#### [What is being asked]
Give again, word for word, every line in the entries below from the line with "Reg.devSwapOpPartial] s t)) ∧" up to and including the line with "Reg.devSwapOpPartial = 0 ∧", and no other line.

#### [Source data]
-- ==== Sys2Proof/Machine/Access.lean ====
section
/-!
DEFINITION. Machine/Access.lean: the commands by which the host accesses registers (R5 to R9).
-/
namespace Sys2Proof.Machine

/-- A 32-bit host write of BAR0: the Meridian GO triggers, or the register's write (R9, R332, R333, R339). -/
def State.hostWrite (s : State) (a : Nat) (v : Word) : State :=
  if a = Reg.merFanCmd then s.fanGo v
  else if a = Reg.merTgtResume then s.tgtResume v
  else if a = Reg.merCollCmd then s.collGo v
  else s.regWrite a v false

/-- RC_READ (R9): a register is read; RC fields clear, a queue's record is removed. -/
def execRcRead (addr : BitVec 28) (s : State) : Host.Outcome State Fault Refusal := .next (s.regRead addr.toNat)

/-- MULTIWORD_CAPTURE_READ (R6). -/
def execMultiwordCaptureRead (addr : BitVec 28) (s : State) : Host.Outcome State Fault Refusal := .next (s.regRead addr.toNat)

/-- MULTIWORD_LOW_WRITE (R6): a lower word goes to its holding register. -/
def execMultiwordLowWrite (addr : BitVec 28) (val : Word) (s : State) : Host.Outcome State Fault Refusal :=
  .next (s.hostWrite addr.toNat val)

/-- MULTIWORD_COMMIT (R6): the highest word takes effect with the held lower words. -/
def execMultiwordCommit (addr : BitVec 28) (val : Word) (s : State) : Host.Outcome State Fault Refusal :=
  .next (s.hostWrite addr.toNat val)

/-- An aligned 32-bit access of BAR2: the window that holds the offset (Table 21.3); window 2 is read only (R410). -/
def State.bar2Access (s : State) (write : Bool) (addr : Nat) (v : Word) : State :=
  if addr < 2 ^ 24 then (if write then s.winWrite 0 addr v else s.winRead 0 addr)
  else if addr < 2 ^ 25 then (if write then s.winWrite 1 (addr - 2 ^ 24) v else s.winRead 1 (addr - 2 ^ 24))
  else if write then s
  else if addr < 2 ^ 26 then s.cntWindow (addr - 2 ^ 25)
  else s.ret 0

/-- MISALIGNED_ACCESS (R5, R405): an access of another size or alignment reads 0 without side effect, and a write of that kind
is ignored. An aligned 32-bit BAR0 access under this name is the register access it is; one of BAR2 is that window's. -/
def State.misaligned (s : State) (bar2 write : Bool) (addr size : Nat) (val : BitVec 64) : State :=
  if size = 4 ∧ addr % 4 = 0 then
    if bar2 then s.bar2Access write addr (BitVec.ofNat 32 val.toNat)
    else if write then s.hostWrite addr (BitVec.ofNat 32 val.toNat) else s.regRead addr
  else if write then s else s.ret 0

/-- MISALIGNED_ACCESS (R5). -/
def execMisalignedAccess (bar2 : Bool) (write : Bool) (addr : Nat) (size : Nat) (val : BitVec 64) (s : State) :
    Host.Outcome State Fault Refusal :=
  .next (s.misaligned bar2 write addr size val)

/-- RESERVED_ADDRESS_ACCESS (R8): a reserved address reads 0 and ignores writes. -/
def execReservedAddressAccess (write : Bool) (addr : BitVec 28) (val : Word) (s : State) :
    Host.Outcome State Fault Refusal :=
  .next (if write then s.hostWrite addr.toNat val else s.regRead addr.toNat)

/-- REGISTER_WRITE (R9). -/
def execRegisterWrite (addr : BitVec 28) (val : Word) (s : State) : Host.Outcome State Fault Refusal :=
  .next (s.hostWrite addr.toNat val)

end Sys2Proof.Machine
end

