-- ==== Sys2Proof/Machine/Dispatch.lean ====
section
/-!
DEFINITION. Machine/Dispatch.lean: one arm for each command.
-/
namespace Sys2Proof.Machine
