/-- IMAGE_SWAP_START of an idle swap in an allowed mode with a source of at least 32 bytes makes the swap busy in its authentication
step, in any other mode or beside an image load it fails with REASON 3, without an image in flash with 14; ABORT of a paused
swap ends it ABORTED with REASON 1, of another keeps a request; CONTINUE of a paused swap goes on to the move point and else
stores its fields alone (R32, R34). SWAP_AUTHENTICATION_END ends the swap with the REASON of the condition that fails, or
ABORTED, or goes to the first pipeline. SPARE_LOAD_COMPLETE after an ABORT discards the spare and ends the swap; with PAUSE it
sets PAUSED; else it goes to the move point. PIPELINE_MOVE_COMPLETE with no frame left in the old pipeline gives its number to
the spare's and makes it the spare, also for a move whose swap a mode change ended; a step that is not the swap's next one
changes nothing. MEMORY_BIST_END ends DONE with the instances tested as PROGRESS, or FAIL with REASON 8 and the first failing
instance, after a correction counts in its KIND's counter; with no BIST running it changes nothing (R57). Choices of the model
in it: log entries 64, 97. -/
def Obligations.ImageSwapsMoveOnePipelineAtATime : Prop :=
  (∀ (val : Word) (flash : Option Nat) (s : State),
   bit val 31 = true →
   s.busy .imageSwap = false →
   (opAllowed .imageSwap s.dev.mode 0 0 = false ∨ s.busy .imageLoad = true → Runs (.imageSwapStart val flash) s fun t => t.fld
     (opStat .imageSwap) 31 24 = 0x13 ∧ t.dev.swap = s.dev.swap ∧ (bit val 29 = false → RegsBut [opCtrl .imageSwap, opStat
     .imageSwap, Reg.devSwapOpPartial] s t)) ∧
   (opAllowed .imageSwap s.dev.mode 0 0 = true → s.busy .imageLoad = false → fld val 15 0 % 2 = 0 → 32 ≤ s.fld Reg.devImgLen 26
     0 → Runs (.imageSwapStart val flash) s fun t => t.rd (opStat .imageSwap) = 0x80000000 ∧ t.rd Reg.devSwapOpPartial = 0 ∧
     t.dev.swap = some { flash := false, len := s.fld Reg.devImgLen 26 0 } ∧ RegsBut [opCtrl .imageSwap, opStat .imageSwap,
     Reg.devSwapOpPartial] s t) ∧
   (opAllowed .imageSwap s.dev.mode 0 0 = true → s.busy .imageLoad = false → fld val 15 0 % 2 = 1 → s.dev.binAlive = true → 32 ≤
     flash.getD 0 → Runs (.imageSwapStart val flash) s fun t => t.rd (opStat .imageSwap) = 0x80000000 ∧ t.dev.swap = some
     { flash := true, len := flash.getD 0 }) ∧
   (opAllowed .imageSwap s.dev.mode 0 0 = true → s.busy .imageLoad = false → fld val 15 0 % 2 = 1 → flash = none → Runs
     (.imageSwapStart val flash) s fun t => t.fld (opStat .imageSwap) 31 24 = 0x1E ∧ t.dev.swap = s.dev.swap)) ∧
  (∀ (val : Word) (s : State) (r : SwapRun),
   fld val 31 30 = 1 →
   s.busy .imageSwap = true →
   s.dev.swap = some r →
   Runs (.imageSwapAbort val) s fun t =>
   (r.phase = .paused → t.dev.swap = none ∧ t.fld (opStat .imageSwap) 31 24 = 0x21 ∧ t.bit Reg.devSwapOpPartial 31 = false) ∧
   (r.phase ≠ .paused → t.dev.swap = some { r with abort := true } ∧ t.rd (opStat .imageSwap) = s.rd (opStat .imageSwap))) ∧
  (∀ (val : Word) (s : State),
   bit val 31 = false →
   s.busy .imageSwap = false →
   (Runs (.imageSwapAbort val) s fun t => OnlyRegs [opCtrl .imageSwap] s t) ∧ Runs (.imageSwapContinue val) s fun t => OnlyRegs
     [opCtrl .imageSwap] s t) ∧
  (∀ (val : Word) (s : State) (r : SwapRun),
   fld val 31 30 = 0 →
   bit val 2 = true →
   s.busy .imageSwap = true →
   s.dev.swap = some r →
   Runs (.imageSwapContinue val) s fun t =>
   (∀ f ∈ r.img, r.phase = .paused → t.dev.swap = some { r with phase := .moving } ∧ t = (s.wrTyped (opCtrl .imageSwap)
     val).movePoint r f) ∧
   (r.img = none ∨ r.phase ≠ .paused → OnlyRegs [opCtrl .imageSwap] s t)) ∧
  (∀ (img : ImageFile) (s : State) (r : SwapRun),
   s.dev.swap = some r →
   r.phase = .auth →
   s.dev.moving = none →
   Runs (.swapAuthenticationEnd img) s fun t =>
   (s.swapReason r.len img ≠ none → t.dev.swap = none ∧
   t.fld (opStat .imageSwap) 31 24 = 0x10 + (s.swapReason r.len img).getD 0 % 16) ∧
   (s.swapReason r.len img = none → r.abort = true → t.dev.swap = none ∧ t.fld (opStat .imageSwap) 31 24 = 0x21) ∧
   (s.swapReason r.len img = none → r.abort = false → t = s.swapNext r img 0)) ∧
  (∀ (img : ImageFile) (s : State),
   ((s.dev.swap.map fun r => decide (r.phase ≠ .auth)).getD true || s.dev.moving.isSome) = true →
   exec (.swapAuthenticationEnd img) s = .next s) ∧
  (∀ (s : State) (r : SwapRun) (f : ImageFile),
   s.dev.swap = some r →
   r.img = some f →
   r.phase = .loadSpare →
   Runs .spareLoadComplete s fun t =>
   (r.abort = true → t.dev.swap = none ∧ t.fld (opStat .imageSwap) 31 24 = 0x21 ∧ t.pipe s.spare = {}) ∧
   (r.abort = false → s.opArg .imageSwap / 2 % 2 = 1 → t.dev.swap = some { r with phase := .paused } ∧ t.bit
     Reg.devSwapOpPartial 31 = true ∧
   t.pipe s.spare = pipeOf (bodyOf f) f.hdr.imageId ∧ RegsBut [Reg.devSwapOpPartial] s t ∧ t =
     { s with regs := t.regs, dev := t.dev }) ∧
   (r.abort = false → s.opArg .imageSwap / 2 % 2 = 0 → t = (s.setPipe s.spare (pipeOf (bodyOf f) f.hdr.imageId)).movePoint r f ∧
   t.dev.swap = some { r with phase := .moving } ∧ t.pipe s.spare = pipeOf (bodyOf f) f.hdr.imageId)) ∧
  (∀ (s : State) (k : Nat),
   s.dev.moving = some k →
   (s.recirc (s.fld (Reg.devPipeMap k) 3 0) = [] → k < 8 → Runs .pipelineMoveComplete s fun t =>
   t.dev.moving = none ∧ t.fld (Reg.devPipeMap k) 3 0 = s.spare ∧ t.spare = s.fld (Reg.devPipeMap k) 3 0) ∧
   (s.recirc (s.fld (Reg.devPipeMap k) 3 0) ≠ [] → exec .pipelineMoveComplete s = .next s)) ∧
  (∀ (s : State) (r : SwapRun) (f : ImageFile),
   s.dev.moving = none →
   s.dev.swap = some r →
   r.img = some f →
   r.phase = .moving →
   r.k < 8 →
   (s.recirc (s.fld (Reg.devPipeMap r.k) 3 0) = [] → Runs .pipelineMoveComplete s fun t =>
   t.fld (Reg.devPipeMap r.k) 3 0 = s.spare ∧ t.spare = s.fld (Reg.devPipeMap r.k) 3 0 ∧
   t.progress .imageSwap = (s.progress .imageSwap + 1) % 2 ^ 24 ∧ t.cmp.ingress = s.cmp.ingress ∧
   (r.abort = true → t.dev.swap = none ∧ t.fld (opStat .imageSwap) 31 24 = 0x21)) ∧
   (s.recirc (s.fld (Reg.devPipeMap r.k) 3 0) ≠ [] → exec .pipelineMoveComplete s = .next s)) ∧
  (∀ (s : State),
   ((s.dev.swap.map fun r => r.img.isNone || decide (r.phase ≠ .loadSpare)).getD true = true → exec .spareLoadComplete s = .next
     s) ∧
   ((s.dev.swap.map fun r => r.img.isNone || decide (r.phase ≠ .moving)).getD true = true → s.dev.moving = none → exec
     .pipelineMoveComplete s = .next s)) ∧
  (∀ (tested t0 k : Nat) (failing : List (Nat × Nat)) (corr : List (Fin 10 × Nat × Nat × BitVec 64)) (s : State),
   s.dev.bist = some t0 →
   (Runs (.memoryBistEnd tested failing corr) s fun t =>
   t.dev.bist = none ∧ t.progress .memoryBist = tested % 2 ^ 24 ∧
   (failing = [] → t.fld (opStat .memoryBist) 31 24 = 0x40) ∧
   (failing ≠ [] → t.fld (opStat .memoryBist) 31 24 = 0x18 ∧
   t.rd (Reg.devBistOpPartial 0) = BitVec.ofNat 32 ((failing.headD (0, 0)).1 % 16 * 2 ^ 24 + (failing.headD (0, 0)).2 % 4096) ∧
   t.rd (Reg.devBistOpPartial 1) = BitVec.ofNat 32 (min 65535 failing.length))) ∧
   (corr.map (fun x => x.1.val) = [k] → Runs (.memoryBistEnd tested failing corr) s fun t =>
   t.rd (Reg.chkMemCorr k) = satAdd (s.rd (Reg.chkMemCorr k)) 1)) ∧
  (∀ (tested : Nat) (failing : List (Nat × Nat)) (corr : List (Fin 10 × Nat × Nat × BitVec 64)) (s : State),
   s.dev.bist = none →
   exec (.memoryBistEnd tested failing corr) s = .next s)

#### [Response area]
     .imageSwap, Reg.devSwapOpPartial] s t)) ∧
   (opAllowed .imageSwap s.dev.mode 0 0 = true → s.busy .imageLoad = false → fld val 15 0 % 2 = 0 → 32 ≤ s.fld Reg.devImgLen 26
     0 → Runs (.imageSwapStart val flash) s fun t => t.rd (opStat .imageSwap) = 0x80000000 ∧ t.rd Reg.devSwapOpPartial = 0 ∧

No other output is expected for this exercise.